**Exercise data**
=== Section Start ===
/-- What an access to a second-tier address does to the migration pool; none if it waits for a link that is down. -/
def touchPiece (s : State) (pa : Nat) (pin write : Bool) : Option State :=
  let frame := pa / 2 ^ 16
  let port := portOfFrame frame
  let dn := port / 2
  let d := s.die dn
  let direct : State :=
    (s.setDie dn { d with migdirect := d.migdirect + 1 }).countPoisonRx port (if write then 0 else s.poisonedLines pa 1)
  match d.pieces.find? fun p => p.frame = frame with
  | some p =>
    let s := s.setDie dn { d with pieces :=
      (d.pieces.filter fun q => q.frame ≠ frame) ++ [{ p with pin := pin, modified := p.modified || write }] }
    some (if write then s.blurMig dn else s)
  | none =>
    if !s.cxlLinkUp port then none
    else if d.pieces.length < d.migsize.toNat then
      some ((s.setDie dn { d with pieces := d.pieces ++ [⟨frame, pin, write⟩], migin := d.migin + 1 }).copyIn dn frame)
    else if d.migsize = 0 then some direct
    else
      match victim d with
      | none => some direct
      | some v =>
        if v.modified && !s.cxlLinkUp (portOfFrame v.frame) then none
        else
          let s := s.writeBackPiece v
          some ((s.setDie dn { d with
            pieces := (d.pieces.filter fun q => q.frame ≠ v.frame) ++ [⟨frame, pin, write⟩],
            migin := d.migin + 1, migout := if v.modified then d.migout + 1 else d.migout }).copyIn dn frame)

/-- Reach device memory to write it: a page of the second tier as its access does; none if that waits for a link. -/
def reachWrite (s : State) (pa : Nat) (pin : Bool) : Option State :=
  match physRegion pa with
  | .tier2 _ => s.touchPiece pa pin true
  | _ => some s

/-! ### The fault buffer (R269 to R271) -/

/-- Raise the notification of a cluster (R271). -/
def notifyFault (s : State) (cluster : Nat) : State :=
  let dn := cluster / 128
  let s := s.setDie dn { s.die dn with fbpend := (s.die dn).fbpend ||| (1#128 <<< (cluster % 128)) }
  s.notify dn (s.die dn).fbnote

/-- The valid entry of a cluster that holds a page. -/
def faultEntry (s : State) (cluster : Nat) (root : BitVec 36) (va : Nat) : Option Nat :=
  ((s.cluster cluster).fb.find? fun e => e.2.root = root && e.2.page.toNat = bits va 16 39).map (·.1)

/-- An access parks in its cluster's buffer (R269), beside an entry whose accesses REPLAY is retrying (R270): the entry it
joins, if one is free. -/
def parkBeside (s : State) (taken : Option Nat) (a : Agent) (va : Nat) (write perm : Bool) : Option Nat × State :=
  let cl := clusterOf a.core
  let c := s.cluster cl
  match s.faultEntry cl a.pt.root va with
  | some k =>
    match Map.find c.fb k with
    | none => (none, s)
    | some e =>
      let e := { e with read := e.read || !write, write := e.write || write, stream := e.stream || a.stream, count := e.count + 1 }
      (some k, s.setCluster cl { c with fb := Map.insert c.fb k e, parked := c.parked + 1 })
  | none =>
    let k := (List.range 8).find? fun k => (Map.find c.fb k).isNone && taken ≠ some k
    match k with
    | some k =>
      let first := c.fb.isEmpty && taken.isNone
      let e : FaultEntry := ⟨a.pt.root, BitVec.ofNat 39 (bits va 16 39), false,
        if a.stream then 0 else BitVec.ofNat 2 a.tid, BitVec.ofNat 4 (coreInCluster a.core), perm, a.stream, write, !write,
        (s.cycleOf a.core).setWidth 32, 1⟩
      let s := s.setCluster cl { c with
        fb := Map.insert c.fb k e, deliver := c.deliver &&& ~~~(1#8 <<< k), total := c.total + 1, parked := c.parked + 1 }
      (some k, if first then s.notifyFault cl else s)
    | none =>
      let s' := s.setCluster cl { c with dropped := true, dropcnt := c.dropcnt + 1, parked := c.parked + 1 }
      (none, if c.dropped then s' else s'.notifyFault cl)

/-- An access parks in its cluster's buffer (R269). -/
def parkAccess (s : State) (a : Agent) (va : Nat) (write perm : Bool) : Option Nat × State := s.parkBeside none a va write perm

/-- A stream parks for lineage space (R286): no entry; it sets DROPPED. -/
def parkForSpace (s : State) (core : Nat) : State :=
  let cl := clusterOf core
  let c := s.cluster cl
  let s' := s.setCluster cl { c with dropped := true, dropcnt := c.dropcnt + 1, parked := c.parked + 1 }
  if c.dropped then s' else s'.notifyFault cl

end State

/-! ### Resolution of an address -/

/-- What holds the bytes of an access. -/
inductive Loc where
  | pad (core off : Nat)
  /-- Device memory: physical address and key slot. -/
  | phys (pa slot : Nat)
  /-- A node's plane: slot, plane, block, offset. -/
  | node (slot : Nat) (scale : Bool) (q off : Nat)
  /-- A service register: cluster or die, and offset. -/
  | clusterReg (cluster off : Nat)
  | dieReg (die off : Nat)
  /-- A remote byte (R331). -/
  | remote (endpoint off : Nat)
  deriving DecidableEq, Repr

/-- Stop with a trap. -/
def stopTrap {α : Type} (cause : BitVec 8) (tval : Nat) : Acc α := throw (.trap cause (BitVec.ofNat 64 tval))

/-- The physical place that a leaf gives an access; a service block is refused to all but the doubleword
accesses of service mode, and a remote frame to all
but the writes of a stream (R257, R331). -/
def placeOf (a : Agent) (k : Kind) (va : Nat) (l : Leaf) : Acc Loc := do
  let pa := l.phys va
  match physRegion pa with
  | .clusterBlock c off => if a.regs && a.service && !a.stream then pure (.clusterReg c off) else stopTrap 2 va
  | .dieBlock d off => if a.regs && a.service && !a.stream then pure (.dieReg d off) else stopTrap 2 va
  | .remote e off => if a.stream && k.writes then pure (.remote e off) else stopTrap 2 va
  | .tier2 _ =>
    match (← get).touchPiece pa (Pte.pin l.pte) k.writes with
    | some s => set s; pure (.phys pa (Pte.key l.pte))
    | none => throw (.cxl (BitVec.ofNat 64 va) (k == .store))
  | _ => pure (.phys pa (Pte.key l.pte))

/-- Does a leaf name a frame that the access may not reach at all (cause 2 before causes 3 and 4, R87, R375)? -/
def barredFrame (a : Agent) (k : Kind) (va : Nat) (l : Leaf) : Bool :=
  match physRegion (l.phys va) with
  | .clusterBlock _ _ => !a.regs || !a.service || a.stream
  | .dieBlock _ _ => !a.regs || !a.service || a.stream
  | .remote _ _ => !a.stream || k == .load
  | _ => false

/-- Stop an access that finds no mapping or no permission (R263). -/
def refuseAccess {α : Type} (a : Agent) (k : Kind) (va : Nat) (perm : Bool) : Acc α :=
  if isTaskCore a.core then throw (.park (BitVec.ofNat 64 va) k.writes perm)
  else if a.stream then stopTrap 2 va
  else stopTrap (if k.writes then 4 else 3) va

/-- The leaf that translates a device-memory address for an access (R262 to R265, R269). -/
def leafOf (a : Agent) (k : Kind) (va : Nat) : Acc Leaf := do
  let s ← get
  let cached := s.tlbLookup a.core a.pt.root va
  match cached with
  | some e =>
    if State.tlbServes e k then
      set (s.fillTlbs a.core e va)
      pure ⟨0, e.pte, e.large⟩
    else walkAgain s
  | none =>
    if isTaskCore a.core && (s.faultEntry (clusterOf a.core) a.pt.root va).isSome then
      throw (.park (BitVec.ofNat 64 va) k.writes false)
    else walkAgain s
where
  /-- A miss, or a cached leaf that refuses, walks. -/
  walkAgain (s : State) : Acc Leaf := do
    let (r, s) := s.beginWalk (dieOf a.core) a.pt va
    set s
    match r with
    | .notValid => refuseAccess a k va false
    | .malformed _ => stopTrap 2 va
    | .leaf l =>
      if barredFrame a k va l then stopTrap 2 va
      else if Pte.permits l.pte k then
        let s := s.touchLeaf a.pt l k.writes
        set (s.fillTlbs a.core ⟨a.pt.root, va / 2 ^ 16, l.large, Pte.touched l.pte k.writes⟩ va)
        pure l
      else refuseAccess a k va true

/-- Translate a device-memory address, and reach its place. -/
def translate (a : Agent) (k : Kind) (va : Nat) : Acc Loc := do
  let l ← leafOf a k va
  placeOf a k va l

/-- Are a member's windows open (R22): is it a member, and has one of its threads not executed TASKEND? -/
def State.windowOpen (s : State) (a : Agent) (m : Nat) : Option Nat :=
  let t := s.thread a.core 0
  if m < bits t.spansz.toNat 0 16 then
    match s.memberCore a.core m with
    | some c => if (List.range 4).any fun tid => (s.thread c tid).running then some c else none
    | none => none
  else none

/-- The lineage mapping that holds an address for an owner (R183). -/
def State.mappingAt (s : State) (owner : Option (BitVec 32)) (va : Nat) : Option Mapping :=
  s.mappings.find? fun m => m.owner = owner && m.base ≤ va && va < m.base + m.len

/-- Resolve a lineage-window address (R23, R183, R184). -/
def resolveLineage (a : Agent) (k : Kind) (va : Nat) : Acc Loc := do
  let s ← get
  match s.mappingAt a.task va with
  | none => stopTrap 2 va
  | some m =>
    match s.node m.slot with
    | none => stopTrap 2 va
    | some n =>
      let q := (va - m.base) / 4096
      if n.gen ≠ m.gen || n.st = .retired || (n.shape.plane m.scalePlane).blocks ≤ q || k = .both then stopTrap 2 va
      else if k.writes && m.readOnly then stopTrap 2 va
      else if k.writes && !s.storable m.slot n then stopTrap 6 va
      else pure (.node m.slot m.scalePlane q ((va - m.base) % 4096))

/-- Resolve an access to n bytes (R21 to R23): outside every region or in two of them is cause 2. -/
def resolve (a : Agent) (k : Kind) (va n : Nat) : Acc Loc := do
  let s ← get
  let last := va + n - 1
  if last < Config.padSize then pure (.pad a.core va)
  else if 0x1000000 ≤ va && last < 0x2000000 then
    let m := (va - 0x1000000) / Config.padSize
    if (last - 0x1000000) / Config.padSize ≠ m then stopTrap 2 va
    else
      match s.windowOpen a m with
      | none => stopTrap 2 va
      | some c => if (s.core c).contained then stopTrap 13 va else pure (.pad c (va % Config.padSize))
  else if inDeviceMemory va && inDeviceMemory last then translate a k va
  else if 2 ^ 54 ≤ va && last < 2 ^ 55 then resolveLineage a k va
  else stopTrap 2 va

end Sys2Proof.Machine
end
=== Section End ===
=== Section Start ===
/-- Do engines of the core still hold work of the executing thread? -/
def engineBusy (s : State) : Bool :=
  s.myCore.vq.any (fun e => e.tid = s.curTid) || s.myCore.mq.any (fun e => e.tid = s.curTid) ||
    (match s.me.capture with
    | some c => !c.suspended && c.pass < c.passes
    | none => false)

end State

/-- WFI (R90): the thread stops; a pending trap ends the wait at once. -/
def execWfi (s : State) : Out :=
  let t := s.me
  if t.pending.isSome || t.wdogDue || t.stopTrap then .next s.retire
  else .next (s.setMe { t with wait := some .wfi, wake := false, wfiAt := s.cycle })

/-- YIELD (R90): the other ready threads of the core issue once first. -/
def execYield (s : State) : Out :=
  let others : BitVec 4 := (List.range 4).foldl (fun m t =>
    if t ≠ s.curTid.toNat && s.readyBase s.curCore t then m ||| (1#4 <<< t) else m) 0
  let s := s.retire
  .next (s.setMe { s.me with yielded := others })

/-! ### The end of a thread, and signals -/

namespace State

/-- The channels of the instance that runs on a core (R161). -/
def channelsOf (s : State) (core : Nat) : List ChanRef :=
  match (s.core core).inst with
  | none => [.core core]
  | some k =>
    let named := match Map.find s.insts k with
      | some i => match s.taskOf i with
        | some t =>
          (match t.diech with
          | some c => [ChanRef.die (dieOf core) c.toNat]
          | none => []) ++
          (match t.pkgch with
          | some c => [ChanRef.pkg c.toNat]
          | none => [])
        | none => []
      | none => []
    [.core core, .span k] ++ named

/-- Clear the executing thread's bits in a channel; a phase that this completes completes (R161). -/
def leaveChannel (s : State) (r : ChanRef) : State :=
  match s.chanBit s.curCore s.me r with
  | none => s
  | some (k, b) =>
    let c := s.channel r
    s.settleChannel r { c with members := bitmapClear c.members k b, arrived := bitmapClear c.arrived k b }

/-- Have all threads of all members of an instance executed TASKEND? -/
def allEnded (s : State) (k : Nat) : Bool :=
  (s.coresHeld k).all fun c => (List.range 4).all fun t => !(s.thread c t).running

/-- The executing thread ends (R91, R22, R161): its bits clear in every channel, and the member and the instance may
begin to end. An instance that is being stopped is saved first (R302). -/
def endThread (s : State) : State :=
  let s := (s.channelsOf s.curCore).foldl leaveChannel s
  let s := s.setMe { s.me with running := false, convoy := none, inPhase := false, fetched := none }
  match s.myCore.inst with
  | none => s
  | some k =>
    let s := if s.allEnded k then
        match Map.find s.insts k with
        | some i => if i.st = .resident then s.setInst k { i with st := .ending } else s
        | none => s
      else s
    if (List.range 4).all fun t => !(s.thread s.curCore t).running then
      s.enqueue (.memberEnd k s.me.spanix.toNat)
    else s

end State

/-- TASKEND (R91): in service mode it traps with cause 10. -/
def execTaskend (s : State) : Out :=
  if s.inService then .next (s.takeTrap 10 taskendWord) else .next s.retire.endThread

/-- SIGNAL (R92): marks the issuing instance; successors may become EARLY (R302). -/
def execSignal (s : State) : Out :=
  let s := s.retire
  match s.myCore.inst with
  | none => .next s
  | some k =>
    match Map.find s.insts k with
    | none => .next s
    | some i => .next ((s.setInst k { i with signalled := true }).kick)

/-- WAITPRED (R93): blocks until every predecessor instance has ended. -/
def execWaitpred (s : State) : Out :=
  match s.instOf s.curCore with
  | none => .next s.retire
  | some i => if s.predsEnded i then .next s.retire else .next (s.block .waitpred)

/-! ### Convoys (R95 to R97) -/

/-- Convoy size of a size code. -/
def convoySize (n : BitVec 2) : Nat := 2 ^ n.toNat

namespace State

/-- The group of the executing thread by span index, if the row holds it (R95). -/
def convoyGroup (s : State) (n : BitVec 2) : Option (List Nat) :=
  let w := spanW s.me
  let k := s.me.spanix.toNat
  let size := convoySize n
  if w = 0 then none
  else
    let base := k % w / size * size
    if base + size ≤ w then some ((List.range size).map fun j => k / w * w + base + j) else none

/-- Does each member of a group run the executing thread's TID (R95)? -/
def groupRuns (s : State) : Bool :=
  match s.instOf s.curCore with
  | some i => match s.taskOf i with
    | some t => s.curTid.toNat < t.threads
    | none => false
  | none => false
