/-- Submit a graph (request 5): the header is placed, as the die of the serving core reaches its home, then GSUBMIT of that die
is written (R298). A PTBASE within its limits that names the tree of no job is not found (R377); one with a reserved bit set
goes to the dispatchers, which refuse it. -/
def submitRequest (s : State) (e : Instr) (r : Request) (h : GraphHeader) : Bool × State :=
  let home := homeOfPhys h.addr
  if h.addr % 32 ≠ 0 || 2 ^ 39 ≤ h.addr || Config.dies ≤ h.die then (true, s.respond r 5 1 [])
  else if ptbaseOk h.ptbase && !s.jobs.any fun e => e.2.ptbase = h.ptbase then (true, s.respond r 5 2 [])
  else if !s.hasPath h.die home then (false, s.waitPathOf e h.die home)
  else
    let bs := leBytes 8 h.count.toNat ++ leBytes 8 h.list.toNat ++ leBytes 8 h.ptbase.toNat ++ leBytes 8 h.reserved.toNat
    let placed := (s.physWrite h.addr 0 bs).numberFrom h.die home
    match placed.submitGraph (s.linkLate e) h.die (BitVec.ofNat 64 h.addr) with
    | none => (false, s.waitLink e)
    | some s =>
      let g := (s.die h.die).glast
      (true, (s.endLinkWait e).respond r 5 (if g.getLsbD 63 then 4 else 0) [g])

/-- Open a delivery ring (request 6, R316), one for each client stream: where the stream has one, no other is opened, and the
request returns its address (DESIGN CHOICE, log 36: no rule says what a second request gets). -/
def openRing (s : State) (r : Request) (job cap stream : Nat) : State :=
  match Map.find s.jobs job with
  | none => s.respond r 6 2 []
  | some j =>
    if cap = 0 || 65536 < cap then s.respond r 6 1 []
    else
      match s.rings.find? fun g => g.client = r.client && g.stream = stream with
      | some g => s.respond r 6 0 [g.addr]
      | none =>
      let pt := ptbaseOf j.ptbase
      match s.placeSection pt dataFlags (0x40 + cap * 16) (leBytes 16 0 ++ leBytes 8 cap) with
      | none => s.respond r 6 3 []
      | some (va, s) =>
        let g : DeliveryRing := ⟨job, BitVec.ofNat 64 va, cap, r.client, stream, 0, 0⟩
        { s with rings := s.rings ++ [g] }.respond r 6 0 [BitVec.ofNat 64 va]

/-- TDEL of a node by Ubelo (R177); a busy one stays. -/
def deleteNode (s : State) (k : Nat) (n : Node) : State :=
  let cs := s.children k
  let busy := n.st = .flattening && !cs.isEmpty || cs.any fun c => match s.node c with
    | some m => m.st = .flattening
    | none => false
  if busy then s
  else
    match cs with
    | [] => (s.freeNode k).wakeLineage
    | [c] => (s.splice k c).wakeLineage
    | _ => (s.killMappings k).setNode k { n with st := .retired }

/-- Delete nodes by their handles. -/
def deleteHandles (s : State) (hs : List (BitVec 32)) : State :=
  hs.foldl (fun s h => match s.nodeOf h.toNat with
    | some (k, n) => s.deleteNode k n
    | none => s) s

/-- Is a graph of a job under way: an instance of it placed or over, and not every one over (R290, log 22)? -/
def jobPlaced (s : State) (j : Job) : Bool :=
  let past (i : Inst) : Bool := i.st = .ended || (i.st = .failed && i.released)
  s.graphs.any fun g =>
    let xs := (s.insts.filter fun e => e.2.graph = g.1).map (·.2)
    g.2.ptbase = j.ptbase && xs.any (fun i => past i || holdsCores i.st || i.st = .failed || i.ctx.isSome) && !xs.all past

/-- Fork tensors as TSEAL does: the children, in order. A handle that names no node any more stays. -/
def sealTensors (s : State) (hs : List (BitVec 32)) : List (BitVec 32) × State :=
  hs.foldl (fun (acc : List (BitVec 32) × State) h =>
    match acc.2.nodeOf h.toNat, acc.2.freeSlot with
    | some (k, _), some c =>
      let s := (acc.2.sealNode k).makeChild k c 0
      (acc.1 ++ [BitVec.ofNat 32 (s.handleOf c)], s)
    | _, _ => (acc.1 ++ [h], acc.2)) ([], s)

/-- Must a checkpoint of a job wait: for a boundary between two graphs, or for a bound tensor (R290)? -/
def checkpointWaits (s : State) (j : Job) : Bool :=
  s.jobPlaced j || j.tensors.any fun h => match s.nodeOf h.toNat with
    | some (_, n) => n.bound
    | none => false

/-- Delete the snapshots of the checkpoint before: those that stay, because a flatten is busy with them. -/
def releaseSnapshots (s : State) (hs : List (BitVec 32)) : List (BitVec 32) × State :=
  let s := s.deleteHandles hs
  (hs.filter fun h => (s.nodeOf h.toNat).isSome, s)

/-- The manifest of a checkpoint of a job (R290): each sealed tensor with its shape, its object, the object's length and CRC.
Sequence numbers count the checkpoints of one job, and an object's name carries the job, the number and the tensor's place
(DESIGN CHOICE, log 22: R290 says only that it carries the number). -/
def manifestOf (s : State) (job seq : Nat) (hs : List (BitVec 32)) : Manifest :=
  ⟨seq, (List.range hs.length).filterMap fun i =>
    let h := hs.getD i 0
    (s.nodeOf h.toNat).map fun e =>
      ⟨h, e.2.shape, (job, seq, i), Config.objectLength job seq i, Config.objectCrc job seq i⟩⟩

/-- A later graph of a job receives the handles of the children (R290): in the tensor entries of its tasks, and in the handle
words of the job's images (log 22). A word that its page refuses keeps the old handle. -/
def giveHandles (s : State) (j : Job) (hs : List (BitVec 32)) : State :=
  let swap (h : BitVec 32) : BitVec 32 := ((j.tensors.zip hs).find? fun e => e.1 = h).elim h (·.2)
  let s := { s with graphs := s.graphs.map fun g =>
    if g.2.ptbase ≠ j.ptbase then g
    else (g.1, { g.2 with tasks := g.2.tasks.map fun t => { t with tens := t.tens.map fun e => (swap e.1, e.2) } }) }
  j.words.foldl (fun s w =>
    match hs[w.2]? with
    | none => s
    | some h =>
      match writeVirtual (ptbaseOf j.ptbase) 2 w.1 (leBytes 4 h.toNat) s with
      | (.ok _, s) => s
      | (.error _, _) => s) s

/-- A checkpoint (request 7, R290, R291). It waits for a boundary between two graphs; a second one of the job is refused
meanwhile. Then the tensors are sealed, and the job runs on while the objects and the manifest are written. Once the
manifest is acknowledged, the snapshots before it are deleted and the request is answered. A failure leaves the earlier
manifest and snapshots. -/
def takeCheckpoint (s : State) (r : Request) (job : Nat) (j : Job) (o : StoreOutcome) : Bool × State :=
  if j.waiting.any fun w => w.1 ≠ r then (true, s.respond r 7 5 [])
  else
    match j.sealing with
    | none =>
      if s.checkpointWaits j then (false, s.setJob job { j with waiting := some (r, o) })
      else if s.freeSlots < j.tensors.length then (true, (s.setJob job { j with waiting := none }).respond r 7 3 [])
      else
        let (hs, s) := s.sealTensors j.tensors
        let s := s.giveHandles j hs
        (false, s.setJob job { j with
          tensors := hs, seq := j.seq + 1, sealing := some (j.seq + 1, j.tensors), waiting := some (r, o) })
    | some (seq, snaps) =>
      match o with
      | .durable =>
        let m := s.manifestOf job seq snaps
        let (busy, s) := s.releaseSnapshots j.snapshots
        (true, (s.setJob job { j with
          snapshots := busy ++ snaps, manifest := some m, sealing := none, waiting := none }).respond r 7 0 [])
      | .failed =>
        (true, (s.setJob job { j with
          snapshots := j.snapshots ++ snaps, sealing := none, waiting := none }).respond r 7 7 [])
=== Section End ===
=== Section Start ===
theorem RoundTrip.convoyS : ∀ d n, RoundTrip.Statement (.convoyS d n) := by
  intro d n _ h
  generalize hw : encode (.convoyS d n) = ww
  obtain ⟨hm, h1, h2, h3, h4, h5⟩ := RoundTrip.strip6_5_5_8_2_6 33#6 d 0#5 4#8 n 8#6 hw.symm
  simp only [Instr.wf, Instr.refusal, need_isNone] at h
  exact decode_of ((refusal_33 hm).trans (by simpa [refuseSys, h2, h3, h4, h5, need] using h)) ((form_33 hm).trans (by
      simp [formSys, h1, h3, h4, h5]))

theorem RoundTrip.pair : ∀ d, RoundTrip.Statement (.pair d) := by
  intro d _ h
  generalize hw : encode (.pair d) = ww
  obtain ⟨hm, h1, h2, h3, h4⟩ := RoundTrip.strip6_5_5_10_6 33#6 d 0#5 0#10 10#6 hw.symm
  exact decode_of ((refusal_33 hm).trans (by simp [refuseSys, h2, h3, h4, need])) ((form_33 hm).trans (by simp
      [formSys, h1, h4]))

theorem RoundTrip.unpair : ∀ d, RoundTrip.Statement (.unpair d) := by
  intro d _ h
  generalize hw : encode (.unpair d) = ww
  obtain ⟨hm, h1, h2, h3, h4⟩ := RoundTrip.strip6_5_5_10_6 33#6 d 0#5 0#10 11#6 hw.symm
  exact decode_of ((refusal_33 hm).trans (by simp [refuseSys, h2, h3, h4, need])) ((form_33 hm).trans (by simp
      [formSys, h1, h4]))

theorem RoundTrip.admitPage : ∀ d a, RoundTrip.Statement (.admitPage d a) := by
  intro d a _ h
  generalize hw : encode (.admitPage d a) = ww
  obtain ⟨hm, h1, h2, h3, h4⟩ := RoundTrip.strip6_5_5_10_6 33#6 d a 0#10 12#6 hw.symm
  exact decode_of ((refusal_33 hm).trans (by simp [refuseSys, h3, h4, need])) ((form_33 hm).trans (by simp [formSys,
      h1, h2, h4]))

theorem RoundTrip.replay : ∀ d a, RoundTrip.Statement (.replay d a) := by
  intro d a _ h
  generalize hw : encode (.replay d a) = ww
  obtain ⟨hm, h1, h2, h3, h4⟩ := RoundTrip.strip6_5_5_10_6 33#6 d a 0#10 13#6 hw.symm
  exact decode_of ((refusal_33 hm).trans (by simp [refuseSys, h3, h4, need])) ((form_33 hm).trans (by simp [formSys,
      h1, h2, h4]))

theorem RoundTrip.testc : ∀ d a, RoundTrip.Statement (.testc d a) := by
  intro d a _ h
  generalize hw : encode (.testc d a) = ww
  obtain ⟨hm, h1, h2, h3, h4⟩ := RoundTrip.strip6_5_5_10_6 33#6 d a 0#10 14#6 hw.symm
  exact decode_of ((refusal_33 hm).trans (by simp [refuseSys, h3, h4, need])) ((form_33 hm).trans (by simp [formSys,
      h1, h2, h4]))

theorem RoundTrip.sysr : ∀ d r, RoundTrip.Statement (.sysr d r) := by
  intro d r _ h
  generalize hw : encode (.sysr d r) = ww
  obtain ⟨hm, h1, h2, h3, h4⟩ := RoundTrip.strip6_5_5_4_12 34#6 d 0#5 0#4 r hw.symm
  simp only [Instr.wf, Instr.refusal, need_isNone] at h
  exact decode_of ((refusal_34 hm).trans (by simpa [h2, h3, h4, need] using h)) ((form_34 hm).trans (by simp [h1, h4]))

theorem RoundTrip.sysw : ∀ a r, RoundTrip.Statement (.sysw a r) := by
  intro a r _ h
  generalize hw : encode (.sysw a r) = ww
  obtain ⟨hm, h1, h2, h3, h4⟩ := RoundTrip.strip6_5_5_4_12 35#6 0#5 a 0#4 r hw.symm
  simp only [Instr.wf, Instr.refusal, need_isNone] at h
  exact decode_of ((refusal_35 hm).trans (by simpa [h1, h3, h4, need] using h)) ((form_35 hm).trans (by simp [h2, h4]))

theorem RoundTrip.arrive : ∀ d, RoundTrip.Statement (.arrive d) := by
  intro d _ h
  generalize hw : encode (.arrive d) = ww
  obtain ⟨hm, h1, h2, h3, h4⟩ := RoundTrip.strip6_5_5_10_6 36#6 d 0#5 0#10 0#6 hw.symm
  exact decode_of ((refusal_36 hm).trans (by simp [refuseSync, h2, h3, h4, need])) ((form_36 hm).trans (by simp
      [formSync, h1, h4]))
=== Section End ===
**About this exercise**
Read the listing. Report every line that includes the word "offset".

**Solved exercise**
  /-- A node's plane: slot, plane, block, offset. -/
  /-- A service register: cluster or die, and offset. -/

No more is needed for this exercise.